The range starts at the line containing "word, which the" and ends at the last line of the records below. Reproduce those lines exactly.

◆ ◆ ◆ ◆ ◆

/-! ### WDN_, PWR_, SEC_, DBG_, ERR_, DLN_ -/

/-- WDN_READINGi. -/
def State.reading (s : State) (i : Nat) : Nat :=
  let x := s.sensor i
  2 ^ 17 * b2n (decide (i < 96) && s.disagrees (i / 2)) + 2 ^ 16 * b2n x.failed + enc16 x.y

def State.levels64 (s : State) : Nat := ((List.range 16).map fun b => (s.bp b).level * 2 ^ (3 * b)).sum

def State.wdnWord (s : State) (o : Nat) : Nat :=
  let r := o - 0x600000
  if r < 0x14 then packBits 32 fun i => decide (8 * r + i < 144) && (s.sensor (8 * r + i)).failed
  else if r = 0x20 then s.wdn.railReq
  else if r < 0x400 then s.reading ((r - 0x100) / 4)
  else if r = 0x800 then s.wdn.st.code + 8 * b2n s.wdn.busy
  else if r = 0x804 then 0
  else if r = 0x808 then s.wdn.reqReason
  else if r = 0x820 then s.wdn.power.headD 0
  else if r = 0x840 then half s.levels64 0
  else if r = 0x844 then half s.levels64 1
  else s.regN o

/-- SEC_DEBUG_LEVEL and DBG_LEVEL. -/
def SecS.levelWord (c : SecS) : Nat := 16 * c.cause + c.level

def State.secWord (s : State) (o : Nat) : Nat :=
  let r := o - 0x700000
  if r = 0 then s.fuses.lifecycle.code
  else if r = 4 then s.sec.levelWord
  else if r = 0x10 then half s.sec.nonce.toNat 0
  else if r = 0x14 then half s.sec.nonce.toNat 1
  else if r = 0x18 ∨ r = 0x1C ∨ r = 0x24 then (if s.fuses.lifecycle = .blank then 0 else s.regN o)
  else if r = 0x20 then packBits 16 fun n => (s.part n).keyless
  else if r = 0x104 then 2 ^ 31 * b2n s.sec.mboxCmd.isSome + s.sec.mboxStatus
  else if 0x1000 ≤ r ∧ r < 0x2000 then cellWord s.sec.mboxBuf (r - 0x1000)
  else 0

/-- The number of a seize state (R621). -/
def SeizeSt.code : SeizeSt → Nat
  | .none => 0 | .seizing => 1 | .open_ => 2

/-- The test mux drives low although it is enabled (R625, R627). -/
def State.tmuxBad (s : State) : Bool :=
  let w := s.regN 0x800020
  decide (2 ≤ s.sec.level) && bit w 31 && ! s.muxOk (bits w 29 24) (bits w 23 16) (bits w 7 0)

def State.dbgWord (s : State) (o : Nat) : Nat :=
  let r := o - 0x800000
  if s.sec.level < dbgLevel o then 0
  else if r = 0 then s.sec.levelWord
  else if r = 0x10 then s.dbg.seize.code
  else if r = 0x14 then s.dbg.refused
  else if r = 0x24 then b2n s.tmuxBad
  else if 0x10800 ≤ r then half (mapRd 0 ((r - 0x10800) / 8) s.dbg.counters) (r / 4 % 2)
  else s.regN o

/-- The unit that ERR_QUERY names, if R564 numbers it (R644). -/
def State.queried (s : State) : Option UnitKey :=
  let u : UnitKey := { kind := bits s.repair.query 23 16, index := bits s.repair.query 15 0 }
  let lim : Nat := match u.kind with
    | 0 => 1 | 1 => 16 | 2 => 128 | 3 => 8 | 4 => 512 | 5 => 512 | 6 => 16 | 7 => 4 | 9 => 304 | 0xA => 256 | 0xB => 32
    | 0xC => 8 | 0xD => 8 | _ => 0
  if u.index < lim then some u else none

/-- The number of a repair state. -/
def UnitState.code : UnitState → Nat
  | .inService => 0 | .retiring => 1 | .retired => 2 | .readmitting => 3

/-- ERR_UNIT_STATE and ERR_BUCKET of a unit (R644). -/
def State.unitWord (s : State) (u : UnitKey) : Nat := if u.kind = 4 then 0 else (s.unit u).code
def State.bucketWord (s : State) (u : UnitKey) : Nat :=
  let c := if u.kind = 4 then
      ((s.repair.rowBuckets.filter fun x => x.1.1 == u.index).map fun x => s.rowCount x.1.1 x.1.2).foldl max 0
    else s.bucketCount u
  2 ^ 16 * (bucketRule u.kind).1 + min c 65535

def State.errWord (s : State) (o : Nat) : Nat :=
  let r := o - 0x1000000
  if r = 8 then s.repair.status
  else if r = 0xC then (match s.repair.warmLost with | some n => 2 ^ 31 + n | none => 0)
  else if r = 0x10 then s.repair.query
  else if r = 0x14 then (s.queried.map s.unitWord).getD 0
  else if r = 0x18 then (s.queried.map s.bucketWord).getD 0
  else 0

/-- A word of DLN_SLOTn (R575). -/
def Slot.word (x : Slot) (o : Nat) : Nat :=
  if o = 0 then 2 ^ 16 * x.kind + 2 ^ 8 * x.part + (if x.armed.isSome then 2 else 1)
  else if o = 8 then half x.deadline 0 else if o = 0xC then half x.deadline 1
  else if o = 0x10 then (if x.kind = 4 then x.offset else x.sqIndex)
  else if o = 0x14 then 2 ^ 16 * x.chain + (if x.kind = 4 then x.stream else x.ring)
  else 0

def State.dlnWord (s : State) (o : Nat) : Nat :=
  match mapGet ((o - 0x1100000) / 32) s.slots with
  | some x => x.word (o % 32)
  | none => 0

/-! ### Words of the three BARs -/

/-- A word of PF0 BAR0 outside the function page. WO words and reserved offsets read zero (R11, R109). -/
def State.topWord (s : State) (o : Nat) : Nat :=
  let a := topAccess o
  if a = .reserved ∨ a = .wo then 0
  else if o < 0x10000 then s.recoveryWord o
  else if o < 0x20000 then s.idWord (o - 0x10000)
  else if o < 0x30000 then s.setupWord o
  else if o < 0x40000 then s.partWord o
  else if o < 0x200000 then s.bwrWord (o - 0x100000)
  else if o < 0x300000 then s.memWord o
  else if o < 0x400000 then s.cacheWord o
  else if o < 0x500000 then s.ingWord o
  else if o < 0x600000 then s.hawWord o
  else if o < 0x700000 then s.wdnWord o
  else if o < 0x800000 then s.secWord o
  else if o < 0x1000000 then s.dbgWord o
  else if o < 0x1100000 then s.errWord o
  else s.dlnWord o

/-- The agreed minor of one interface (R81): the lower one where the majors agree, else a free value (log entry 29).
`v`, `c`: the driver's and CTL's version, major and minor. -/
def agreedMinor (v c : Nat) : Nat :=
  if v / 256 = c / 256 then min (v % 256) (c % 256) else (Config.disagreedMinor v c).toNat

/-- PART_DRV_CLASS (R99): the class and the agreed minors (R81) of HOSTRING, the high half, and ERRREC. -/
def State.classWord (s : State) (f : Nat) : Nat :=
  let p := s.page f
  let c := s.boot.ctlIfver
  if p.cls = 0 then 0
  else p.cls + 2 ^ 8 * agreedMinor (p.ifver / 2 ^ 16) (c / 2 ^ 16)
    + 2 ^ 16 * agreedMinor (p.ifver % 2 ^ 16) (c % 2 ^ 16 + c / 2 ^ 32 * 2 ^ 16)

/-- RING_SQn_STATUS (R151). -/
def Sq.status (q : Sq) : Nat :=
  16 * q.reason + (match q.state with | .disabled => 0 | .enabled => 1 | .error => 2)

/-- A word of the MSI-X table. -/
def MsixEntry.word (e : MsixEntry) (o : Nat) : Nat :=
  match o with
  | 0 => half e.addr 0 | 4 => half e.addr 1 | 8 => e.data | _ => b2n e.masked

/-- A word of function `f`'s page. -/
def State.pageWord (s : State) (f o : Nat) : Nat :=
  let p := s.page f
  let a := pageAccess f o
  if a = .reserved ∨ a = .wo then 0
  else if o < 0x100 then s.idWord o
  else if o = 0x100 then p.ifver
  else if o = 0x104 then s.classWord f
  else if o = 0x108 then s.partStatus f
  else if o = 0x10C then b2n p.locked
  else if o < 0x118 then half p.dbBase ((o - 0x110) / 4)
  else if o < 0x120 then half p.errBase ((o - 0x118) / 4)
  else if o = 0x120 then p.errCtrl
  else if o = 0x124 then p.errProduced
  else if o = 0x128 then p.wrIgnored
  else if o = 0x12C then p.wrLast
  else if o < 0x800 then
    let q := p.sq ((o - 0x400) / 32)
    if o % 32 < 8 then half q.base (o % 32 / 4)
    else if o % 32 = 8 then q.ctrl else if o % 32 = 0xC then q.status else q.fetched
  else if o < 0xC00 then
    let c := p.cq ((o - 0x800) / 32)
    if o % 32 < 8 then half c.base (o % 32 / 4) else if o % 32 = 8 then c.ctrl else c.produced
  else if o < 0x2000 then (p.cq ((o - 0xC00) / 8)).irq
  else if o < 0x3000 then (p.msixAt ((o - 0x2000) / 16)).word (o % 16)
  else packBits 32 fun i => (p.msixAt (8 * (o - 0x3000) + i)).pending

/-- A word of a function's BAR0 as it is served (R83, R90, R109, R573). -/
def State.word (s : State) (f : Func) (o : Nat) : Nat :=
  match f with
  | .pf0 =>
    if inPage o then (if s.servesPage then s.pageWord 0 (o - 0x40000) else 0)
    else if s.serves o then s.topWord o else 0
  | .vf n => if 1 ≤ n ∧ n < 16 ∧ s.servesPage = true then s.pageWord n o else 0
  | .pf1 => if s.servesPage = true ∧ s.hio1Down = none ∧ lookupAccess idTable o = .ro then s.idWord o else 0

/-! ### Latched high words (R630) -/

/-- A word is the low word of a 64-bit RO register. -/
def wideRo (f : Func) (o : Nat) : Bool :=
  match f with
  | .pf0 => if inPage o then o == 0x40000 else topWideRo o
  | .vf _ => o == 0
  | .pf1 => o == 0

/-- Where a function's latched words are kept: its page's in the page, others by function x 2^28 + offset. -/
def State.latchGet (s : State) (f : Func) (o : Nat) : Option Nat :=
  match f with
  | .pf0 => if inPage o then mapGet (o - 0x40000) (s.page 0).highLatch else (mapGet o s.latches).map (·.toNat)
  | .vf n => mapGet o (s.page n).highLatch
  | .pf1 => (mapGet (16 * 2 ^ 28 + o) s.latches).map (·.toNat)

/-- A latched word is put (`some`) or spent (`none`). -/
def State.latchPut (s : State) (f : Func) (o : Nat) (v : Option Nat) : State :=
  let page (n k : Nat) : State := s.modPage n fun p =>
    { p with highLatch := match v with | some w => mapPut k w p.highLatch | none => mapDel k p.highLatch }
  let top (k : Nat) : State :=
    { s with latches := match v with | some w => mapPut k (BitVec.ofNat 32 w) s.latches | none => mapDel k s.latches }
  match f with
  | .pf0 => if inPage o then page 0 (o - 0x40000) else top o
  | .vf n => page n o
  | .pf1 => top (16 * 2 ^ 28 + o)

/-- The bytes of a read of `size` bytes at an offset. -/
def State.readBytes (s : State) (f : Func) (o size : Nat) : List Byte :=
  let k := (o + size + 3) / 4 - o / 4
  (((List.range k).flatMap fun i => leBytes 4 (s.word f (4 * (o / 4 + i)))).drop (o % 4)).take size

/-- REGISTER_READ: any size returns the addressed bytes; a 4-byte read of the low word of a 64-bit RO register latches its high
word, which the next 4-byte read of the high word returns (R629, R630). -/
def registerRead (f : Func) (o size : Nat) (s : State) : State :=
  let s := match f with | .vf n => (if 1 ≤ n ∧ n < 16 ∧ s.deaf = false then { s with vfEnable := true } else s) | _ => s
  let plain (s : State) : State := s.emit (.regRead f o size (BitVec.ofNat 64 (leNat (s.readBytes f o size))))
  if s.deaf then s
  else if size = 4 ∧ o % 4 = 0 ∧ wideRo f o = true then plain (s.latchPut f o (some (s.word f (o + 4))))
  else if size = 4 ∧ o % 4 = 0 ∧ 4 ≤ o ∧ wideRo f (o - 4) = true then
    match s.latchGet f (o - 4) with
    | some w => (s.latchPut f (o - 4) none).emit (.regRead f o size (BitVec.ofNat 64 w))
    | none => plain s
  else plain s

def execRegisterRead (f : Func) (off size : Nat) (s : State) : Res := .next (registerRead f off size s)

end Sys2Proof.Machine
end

◆ ◆ ◆ ◆ ◆

### ANSWER TO THE EXERCISE
word, which the next 4-byte read of the high word returns (R629, R630). -/
def registerRead (f : Func) (o size : Nat) (s : State) : State :=
  let s := match f with | .vf n => (if 1 ≤ n ∧ n < 16 ∧ s.deaf = false then { s with vfEnable := true } else s) | _ => s
  let plain (s : State) : State := s.emit (.regRead f o size (BitVec.ofNat 64 (leNat (s.readBytes f o size))))
  if s.deaf then s
  else if size = 4 ∧ o % 4 = 0 ∧ wideRo f o = true then plain (s.latchPut f o (some (s.word f (o + 4))))
  else if size = 4 ∧ o % 4 = 0 ∧ 4 ≤ o ∧ wideRo f (o - 4) = true then
    match s.latchGet f (o - 4) with
    | some w => (s.latchPut f (o - 4) none).emit (.regRead f o size (BitVec.ofNat 64 w))
    | none => plain s
  else plain s

def execRegisterRead (f : Func) (off size : Nat) (s : State) : Res := .next (registerRead f off size s)

end Sys2Proof.Machine
end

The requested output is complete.